The main players are Unbiased and VouchedFor, but there are others from the Personal Finance Society and the government-backed Money Advice Service, as well as more specialist lists from the Society of Later Life Advisers and Services are free for consumers, but advisers can pay to receive referrals.

All advisers listed are checked against the Financial Conduct Authority (FCA) register, but Which?, the consumer watchdog, has raised concerns that qualifications and accreditations entered on some sites have not been verified.

What is an adviser directory?
It’s a search engine of qualified advisers based on location and product type. Phil Bray, of the adviser support network Sense, says consumers should use recognisable brands. “Directories such as VouchedFor and Unbiased add to financial services and make it easier to match the right client to the right adviser, but watch out for clones,” he says. “There are some services that are just marketing brands collecting user data.” Here are some of the best services:

Running in various forms since 1989, it holds details of 16,000 independent financial advisers (IFAs) and 7,000 mortgage advisers, as well as solicitors and accountants. The site publishes blogs on financial topics and tips on choosing an adviser, and users can search by product type as well as by postcode and payment method. You can find out about an adviser’s qualifications, experience and fees and read client testimonials.

It is free for advisers to sign up, but they have to pay a subscription to add pictures and contact details and an extra fee to appear in a wider area. Many offer free financial reviews of pensions, mortgages or investments.

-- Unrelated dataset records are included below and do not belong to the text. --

/-! ### `setLane` -/

@[simp] theorem setLane_lots (b : Bay) (lane : Lane) : (setLane b lane s).lots = s.lots := rfl
@[simp] theorem setLane_nextSerial (b : Bay) (lane : Lane) : (setLane b lane s).nextSerial = s.nextSerial := rfl
@[simp] theorem setLane_recipes (b : Bay) (lane : Lane) : (setLane b lane s).recipes = s.recipes := rfl
@[simp] theorem setLane_limits (b : Bay) (lane : Lane) : (setLane b lane s).limits = s.limits := rfl
@[simp] theorem setLane_lines (b : Bay) (lane : Lane) : (setLane b lane s).lines = s.lines := rfl
@[simp] theorem setLane_permits (b : Bay) (lane : Lane) : (setLane b lane s).permits = s.permits := rfl
@[simp] theorem setLane_phRaw (b : Bay) (lane : Lane) : (setLane b lane s).phRaw = s.phRaw := rfl
@[simp] theorem setLane_haltRegistered (b : Bay) (lane : Lane) : (setLane b lane s).haltRegistered = s.haltRegistered := rfl
@[simp] theorem setLane_qualifying (b : Bay) (lane : Lane) : (setLane b lane s).qualifying = s.qualifying := rfl
@[simp] theorem setLane_staleLimit (b : Bay) (lane : Lane) : (setLane b lane s).staleLimit = s.staleLimit := rfl
@[simp] theorem setLane_divider (b : Bay) (lane : Lane) : (setLane b lane s).divider = s.divider := rfl
@[simp] theorem setLane_secondInMinute (b : Bay) (lane : Lane) : (setLane b lane s).secondInMinute = s.secondInMinute := rfl
@[simp] theorem setLane_intervalTaken (b : Bay) (lane : Lane) : (setLane b lane s).intervalTaken = s.intervalTaken := rfl
@[simp] theorem setLane_plantMinute (b : Bay) (lane : Lane) : (setLane b lane s).plantMinute = s.plantMinute := rfl
@[simp] theorem setLane_timeValid (b : Bay) (lane : Lane) : (setLane b lane s).timeValid = s.timeValid := rfl
@[simp] theorem setLane_queue (b : Bay) (lane : Lane) : (setLane b lane s).queue = s.queue := rfl
@[simp] theorem setLane_claims (b : Bay) (lane : Lane) : (setLane b lane s).claims = s.claims := rfl
@[simp] theorem setLane_claimTimeout (b : Bay) (lane : Lane) : (setLane b lane s).claimTimeout = s.claimTimeout := rfl
@[simp] theorem setLane_releaseLog (b : Bay) (lane : Lane) : (setLane b lane s).releaseLog = s.releaseLog := rfl
@[simp] theorem setLane_pendingKinds (b : Bay) (lane : Lane) : (setLane b lane s).pendingKinds = s.pendingKinds := rfl
@[simp] theorem setLane_masks (b : Bay) (lane : Lane) : (setLane b lane s).masks = s.masks := rfl
@[simp] theorem setLane_link (b : Bay) (lane : Lane) : (setLane b lane s).link = s.link := rfl
@[simp] theorem setLane_transmitErrors (b : Bay) (lane : Lane) : (setLane b lane s).transmitErrors = s.transmitErrors := rfl
@[simp] theorem setLane_receiveErrors (b : Bay) (lane : Lane) : (setLane b lane s).receiveErrors = s.receiveErrors := rfl
@[simp] theorem setLane_inboxes (b : Bay) (lane : Lane) : (setLane b lane s).inboxes = s.inboxes := rfl
@[simp] theorem setLane_lostMarks (b : Bay) (lane : Lane) : (setLane b lane s).lostMarks = s.lostMarks := rfl
@[simp] theorem setLane_slots (b : Bay) (lane : Lane) : (setLane b lane s).slots = s.slots := rfl
@[simp] theorem setLane_answers (b : Bay) (lane : Lane) : (setLane b lane s).answers = s.answers := rfl
@[simp] theorem setLane_transmitter (b : Bay) (lane : Lane) : (setLane b lane s).transmitter = s.transmitter := rfl
@[simp] theorem setLane_strapPins (b : Bay) (lane : Lane) : (setLane b lane s).strapPins = s.strapPins := rfl
@[simp] theorem setLane_straps (b : Bay) (lane : Lane) : (setLane b lane s).straps = s.straps := rfl
@[simp] theorem setLane_phase (b : Bay) (lane : Lane) : (setLane b lane s).phase = s.phase := rfl
@[simp] theorem setLane_startCause (b : Bay) (lane : Lane) : (setLane b lane s).startCause = s.startCause := rfl
@[simp] theorem setLane_decidedCause (b : Bay) (lane : Lane) : (setLane b lane s).decidedCause = s.decidedCause := rfl
@[simp] theorem setLane_selfTestPassed (b : Bay) (lane : Lane) : (setLane b lane s).selfTestPassed = s.selfTestPassed := rfl
@[simp] theorem setLane_retentionLost (b : Bay) (lane : Lane) : (setLane b lane s).retentionLost = s.retentionLost := rfl
@[simp] theorem setLane_ready (b : Bay) (lane : Lane) : (setLane b lane s).ready = s.ready := rfl
@[simp] theorem setLane_pending (b : Bay) (lane : Lane) : (setLane b lane s).pending = s.pending := rfl

/-! ### `placeLot` -/

@[simp] theorem placeLot_nextSerial (b : Bay) (serial : Nat) : (placeLot b serial s).nextSerial = s.nextSerial := rfl
@[simp] theorem placeLot_recipes (b : Bay) (serial : Nat) : (placeLot b serial s).recipes = s.recipes := rfl
@[simp] theorem placeLot_limits (b : Bay) (serial : Nat) : (placeLot b serial s).limits = s.limits := rfl
@[simp] theorem placeLot_lines (b : Bay) (serial : Nat) : (placeLot b serial s).lines = s.lines := rfl
@[simp] theorem placeLot_permits (b : Bay) (serial : Nat) : (placeLot b serial s).permits = s.permits := rfl
@[simp] theorem placeLot_phRaw (b : Bay) (serial : Nat) : (placeLot b serial s).phRaw = s.phRaw := rfl
@[simp] theorem placeLot_haltRegistered (b : Bay) (serial : Nat) : (placeLot b serial s).haltRegistered = s.haltRegistered := rfl
@[simp] theorem placeLot_qualifying (b : Bay) (serial : Nat) : (placeLot b serial s).qualifying = s.qualifying := rfl
@[simp] theorem placeLot_staleLimit (b : Bay) (serial : Nat) : (placeLot b serial s).staleLimit = s.staleLimit := rfl
@[simp] theorem placeLot_divider (b : Bay) (serial : Nat) : (placeLot b serial s).divider = s.divider := rfl
@[simp] theorem placeLot_secondInMinute (b : Bay) (serial : Nat) : (placeLot b serial s).secondInMinute = s.secondInMinute := rfl
@[simp] theorem placeLot_intervalTaken (b : Bay) (serial : Nat) : (placeLot b serial s).intervalTaken = s.intervalTaken := rfl
@[simp] theorem placeLot_plantMinute (b : Bay) (serial : Nat) : (placeLot b serial s).plantMinute = s.plantMinute := rfl
@[simp] theorem placeLot_timeValid (b : Bay) (serial : Nat) : (placeLot b serial s).timeValid = s.timeValid := rfl
@[simp] theorem placeLot_queue (b : Bay) (serial : Nat) : (placeLot b serial s).queue = s.queue := rfl
@[simp] theorem placeLot_claims (b : Bay) (serial : Nat) : (placeLot b serial s).claims = s.claims := rfl
@[simp] theorem placeLot_claimTimeout (b : Bay) (serial : Nat) : (placeLot b serial s).claimTimeout = s.claimTimeout := rfl
@[simp] theorem placeLot_releaseLog (b : Bay) (serial : Nat) : (placeLot b serial s).releaseLog = s.releaseLog := rfl
@[simp] theorem placeLot_pendingKinds (b : Bay) (serial : Nat) : (placeLot b serial s).pendingKinds = s.pendingKinds := rfl
@[simp] theorem placeLot_masks (b : Bay) (serial : Nat) : (placeLot b serial s).masks = s.masks := rfl
@[simp] theorem placeLot_link (b : Bay) (serial : Nat) : (placeLot b serial s).link = s.link := rfl
@[simp] theorem placeLot_transmitErrors (b : Bay) (serial : Nat) : (placeLot b serial s).transmitErrors = s.transmitErrors := rfl
@[simp] theorem placeLot_receiveErrors (b : Bay) (serial : Nat) : (placeLot b serial s).receiveErrors = s.receiveErrors := rfl
@[simp] theorem placeLot_inboxes (b : Bay) (serial : Nat) : (placeLot b serial s).inboxes = s.inboxes := rfl
@[simp] theorem placeLot_lostMarks (b : Bay) (serial : Nat) : (placeLot b serial s).lostMarks = s.lostMarks := rfl
@[simp] theorem placeLot_slots (b : Bay) (serial : Nat) : (placeLot b serial s).slots = s.slots := rfl
@[simp] theorem placeLot_answers (b : Bay) (serial : Nat) : (placeLot b serial s).answers = s.answers := rfl
@[simp] theorem placeLot_transmitter (b : Bay) (serial : Nat) : (placeLot b serial s).transmitter = s.transmitter := rfl
@[simp] theorem placeLot_strapPins (b : Bay) (serial : Nat) : (placeLot b serial s).strapPins = s.strapPins := rfl
@[simp] theorem placeLot_straps (b : Bay) (serial : Nat) : (placeLot b serial s).straps = s.straps := rfl
@[simp] theorem placeLot_phase (b : Bay) (serial : Nat) : (placeLot b serial s).phase = s.phase := rfl
@[simp] theorem placeLot_startCause (b : Bay) (serial : Nat) : (placeLot b serial s).startCause = s.startCause := rfl
@[simp] theorem placeLot_decidedCause (b : Bay) (serial : Nat) : (placeLot b serial s).decidedCause = s.decidedCause := rfl
@[simp] theorem placeLot_selfTestPassed (b : Bay) (serial : Nat) : (placeLot b serial s).selfTestPassed = s.selfTestPassed := rfl
@[simp] theorem placeLot_retentionLost (b : Bay) (serial : Nat) : (placeLot b serial s).retentionLost = s.retentionLost := rfl
@[simp] theorem placeLot_ready (b : Bay) (serial : Nat) : (placeLot b serial s).ready = s.ready := rfl
@[simp] theorem placeLot_pending (b : Bay) (serial : Nat) : (placeLot b serial s).pending = s.pending := rfl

Watch out for clones: some services are just collecting user data

There is an alternative option to match you automatically with an adviser based on your location and product type. Karen Barrett, the chief executive of Unbiased, says: “Every financial and mortgage adviser will offer truly unbiased advice, and we conduct weekly checks against the FCA register. We also ensure that advisers are responsible for listing up-to-date qualifications.”

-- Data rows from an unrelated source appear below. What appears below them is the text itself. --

/-- A lane's record may take another lock, reading or stale mark. -/
theorem same_setLane {b : Bay} {lane : Lane} (lots : lane.lots = s.lanes[b].lots) (capacity : lane.capacity = s.lanes[b].capacity) :
    SameHall s (setLane b lane s) :=
  { capacity := by
      intro c
      rw [setLane_lanes_get]
      split
      · next same => rw [same, capacity]
      · rfl
    lanes := by
      intro c
      rw [setLane_lanes_get]
      split
      · next same => rw [same, lots]
      · rfl }

/-- Every lane may take another reading and stale mark. -/
theorem same_lanes {f : Lane → Lane} (lots : ∀ lane, (f lane).lots = lane.lots) (capacity : ∀ lane, (f lane).capacity = lane.capacity) :
    SameHall s { s with lanes := Vector.ofFn fun b : Bay => f s.lanes[b] } :=
  { capacity := by simp [capacity], lanes := by simp [lots] }

theorem same_judgeLanes : SameHall s (judgeLanes s) := same_lanes s (fun _ => rfl) fun _ => rfl

theorem same_takeReading (b : Bay) (t : Int) : SameHall s (takeReading b t s) := by
  unfold takeReading
  split
  · exact (same_setLane s (b := b) (lane := s.lanes[b].withReading t) rfl rfl).trans (same_reportStale _)
  · exact same_raiseFor s _ _

theorem same_loseUnretained : SameHall s (loseUnretained s) :=
  (same_lanes s (f := Lane.withoutReading) (fun _ => rfl) fun _ => rfl).trans {}

theorem same_reportStart (voided : Line → Bool) : SameHall s (reportStart voided s) :=
  (same_raiseFor s (fun _ => true) .restarted).trans <| (same_raiseFor _ _ _).trans <| (same_reportHalt _).trans <|
    (same_reportStale _).trans <| (same_reportTime _).trans <| (same_reportQueue _).trans <| (same_reportOverdue _).trans <|
    same_reportRejected _

theorem same_sampleHalt : SameHall s (sampleHalt s) := {}

theorem same_enterService : SameHall s (enterService s) := {}

/-- What completes a start after its warm or cold actions changes nothing of the hall. -/
theorem same_startCompleted (voided : Line → Bool) : SameHall s (enterService (reportStart voided (sampleHalt s))) :=
  (same_sampleHalt s).trans <| (same_reportStart _ voided).trans <| same_enterService _

end Sys2Proof.Machine
end

section
/-! ## The quality interventions and the claims (R110 to R117, R128 to R135) -/

namespace Sys2Proof.Machine

open Sys2Proof

/-- The end of a claim commutes with changes outside the hall. -/
theorem SameHall.removeClaim {s t : State} (h : SameHall s t) (serial : Nat) :
    SameHall (removeClaim serial s) (removeClaim serial t) :=
  { h with claims := by simp only [Machine.removeClaim, h.claims] }

section
variable {s : State} {l : Lot} (mem : l ∈ s.lots)
include mem

/-- R128: the lot is held and leaves the queue. -/
theorem holdLot_ages (state : l.state.holdable = true) : HallAges s (holdLot l.serial s) := by
  refine .then_same (fun h => ?_) (same_reportQueue _)
  refine LaneLotChanged.aged (l := l) (new := l.withHold (some .supervisor)) ?_ h (l.ages_withHold _)
  exact
    { mem := mem
      lots := h.serials.map_changed mem rfl
      standing := LotState.inLane_of_holdable state
      law := (h.lots l mem).restate rfl (fun _ => state) (h.lots l mem).cured
      queue := .left h rfl (by simp [Lot.ready])
      claims := .kept h mem rfl rfl .rfl }

/-- R129: the CLAIMED lot is CURED again and held, and its claim is revoked. -/
theorem holdClaimed_ages (state : l.state = .claimed) : HallAges s (holdClaimed l.serial s) := by
  refine .then_same (u := removeClaim l.serial _) (fun h => ?_) (same_raise _ _ _)
  refine LaneLotChanged.aged (l := l) (new := (l.withState .cured).withHold (some .supervisor)) ?_ h
    ((Lot.ages_withState (by simp [state, LotState.reaches])).trans (Lot.ages_withHold _ _))
  exact
    { mem := mem
      lots := h.serials.map_changed mem rfl
      standing := by simp [state, LotState.inLane]
      law := (h.lots l mem).restate (by simp [state, LotState.inLane]) (fun _ => rfl) fun _ => (h.lots l mem).cured (.inr state)
      queue := .kept h mem rfl rfl fun _ => by simp [Lot.ready, state]
      claims := .ended h rfl (by simp) }

/-- R130: the hold ends, and a CURED front lot joins the queue. -/
theorem unholdLot_ages (state : l.state.holdable = true) (held : l.hold ≠ none) : HallAges s (unholdLot l s) := by
  have unready : ¬ l.ready = true := by simp [Lot.ready, held]
  have law (h : HallParts s) : LotLaw (l.withHold none) := (h.lots l mem).restate rfl (absurd rfl) (h.lots l mem).cured
  unfold unholdLot
  split
  case isTrue joins =>
    obtain ⟨cured, front⟩ : l.state = .cured ∧ l.atFront = true := by simpa using joins
    refine .then_same (fun h => ?_) (same_reportQueue _)
    refine LaneLotChanged.aged (l := l) (new := l.withHold none) ?_ h (l.ages_withHold _)
    exact
      { mem := mem
        lots := h.serials.map_changed mem rfl
        standing := LotState.inLane_of_holdable state
        law := law h
        queue := .joined h rfl (by simp [Lot.ready, cured]) front
        claims := .kept h mem rfl rfl .rfl }
  case isFalse stays =>
    intro h
    refine LaneLotChanged.aged (l := l) (new := l.withHold none) ?_ h (l.ages_withHold _)
    have unready' (front : l.atFront = true) : ¬ (l.withHold none).ready = true := by
      intro ready
      have cured : l.state = .cured := (Lot.ready_iff.1 ready).1
      exact stays (by simp [cured, front])
    exact
      { mem := mem
        lots := h.serials.map_changed mem rfl
        standing := LotState.inLane_of_holdable state
        law := law h
        queue := .kept h mem rfl rfl fun front => iff_of_false (unready' front) unready
        claims := .kept h mem rfl rfl .rfl }

/-- R133: the lot is REJECTED in its lane, out of the queue, its claim revoked. -/
theorem rejectLot_ages (state : l.state.credited = true) : HallAges s (rejectLot l s) := by
  have reached : LotState.rejected ∈ l.state.reaches := by
    revert state; cases l.state <;> decide
  have ages : l.Ages ((l.withState .rejected).withHold none) := (Lot.ages_withState reached).trans (Lot.ages_withHold _ _)
  have law (h : HallParts s) : LotLaw ((l.withState .rejected).withHold none) :=
    (h.lots l mem).restate (LotState.inLane_of_credited state).symm (absurd rfl) (by simp)
  have unqueued := same_reportQueue (leaveQueue l.serial (changeLot l.serial (fun x => (x.withState .rejected).withHold none) s))
  have overdue (u : State) : SameHall u (if l.state = .overdue then reportOverdue u else u) := by
    split
    · exact same_reportOverdue u
    · exact .refl u
  have front (u : State) : SameHall u (if l.atFront = true then reportRejected u else u) := by
    split
    · exact same_reportRejected u
    · exact .refl u
  refine .then_same (.then_same ?_ (front _)) (overdue _)
  split
  case isTrue claimed =>
    refine .then_same (fun h => ?_) ((unqueued.removeClaim l.serial).trans (same_raise _ _ _))
    refine LaneLotChanged.aged (l := l) ?_ h ages
    exact
      { mem := mem
        lots := h.serials.map_changed mem rfl
        standing := LotState.inLane_of_credited state
        law := law h
        queue := .left h rfl (by simp [Lot.ready])
        claims := .ended h rfl (by simp) }
  case isFalse unclaimed =>
    refine .then_same (fun h => ?_) unqueued
    refine LaneLotChanged.aged (l := l) ?_ h ages
    exact
      { mem := mem
        lots := h.serials.map_changed mem rfl
        standing := LotState.inLane_of_credited state
        law := law h
        queue := .left h rfl (by simp [Lot.ready])
        claims := .kept h mem rfl rfl (by simp [unclaimed]) }
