-- ==== Sys2Proof/Config.lean ====
section
/-! DEFINITION. The implementation parameters of 00_scope.md R6.  A parameter the spec gives a value has that value here; a
parameter the spec marks OPEN has no value: it is a sum of the bound the spec states and an opaque number, so that a proof
knows the stated constraint and nothing else (assumption 2). -/

namespace Sys2Proof.Config

/-- `COLS_DEFAULT` (R6, R30). -/
def colsDefault : Byte := 16

/-- `COLS_MAX` (R6, R115). -/
def colsMax : Byte := 31

/-- `N_RELIABLE` (R6, R131): the default of "3, configurable".  The count itself is a construction parameter, held in the state's
`repeats` (assumption 3). -/
def nReliable : Nat := 3

/-- `BOUND0` (R6, R30; assumption 3). -/
def bound0 : List Slot := [.rs, .en]

/-- `FUNC0`, `CTRL0`, `MODE0` (R6, R30; assumption 3). -/
def func0 : Byte := 0x00
def ctrl0 : Byte := 0x04
def mode0 : Byte := 0x02

/-- How far `T_POWERUP` lies above its bound of 40000 microseconds; free. -/
opaque powerupMargin : Nat
/-- How far `T_INIT_LONG` lies above its bound of 4500 microseconds; free. -/
opaque initLongMargin : Nat
/-- How far `T_INIT_SHORT` lies above its bound of 150 microseconds; free. -/
opaque initShortMargin : Nat
/-- Where `T_CMD` lies in its range; free. -/
opaque cmdMargin : Nat
/-- How far `T_CHR` lies above `T_CMD + 1`; free. -/
opaque chrMargin : Nat

/-- `T_POWERUP >= 40000` (R6, R132). -/
@[irreducible] def tPowerup : Nat := 40000 + powerupMargin
/-- `T_INIT_LONG >= 4500` (R6, R134). -/
@[irreducible] def tInitLong : Nat := 4500 + initLongMargin
/-- `T_INIT_SHORT >= 150` (R6, R134). -/
@[irreducible] def tInitShort : Nat := 150 + initShortMargin
/-- `T_CMD`, "in the low single-digit milliseconds" (R6, R234).  DEDUCED: a single-digit number of milliseconds is from 1000 to
9999 microseconds; "low" is made no number (assumption 2). -/
@[irreducible] def tCmd : Nat := 1000 + cmdMargin % 9000
/-- `T_CHR > T_CMD` (R6, R98). -/
@[irreducible] def tChr : Nat := tCmd + 1 + chrMargin

/-- The argument of a `Wait` event, kept SYMBOLIC: "the model records `Wait(n)` with `n` symbolic and never compares, adds or
subtracts durations" (R234; assumption 2).  `us n` is a duration the host gave as a number of microseconds. -/
inductive Duration where
  | powerup | initLong | initShort | cmd | chr
  | us (n : Nat)
  deriving DecidableEq, Repr

/-- The number of microseconds a duration stands for (R9, R200).  No operation of the machine uses it. -/
def Duration.micros : Duration → Nat
  | .powerup => tPowerup
  | .initLong => tInitLong
  | .initShort => tInitShort
  | .cmd => tCmd
  | .chr => tChr
  | .us n => n

end Sys2Proof.Config
end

Similar to Unbiased, VouchedFor lets users search for advisers, accountants and solicitors by product type and location, and check qualifications and fees, but there is also a star rating system based on client feedback. There are 4,705 IFAs registered on the site. Advisers can join without charge, but need to pay to have their contact details included and to receive referrals.

VouchedFor offers users a free financial plan that matches them with advisers, based on their goals. A spokesman said: “All the advisers on our site are independent, regulated by the FCA and backed up by verified reviews.”

This caters more for investments and tax planning and has a hand-picked panel of 35 FCA-authorised companies offering wealth management. Users answer a questionnaire that matches them with three wealth managers they can speak to at an agreed time. Speaking to more than one, the website argues, enables users to compare fees, investment style, business culture and customer care, and negotiate a better deal. Wealth managers pay an annual membership subscription and a fee for any leads.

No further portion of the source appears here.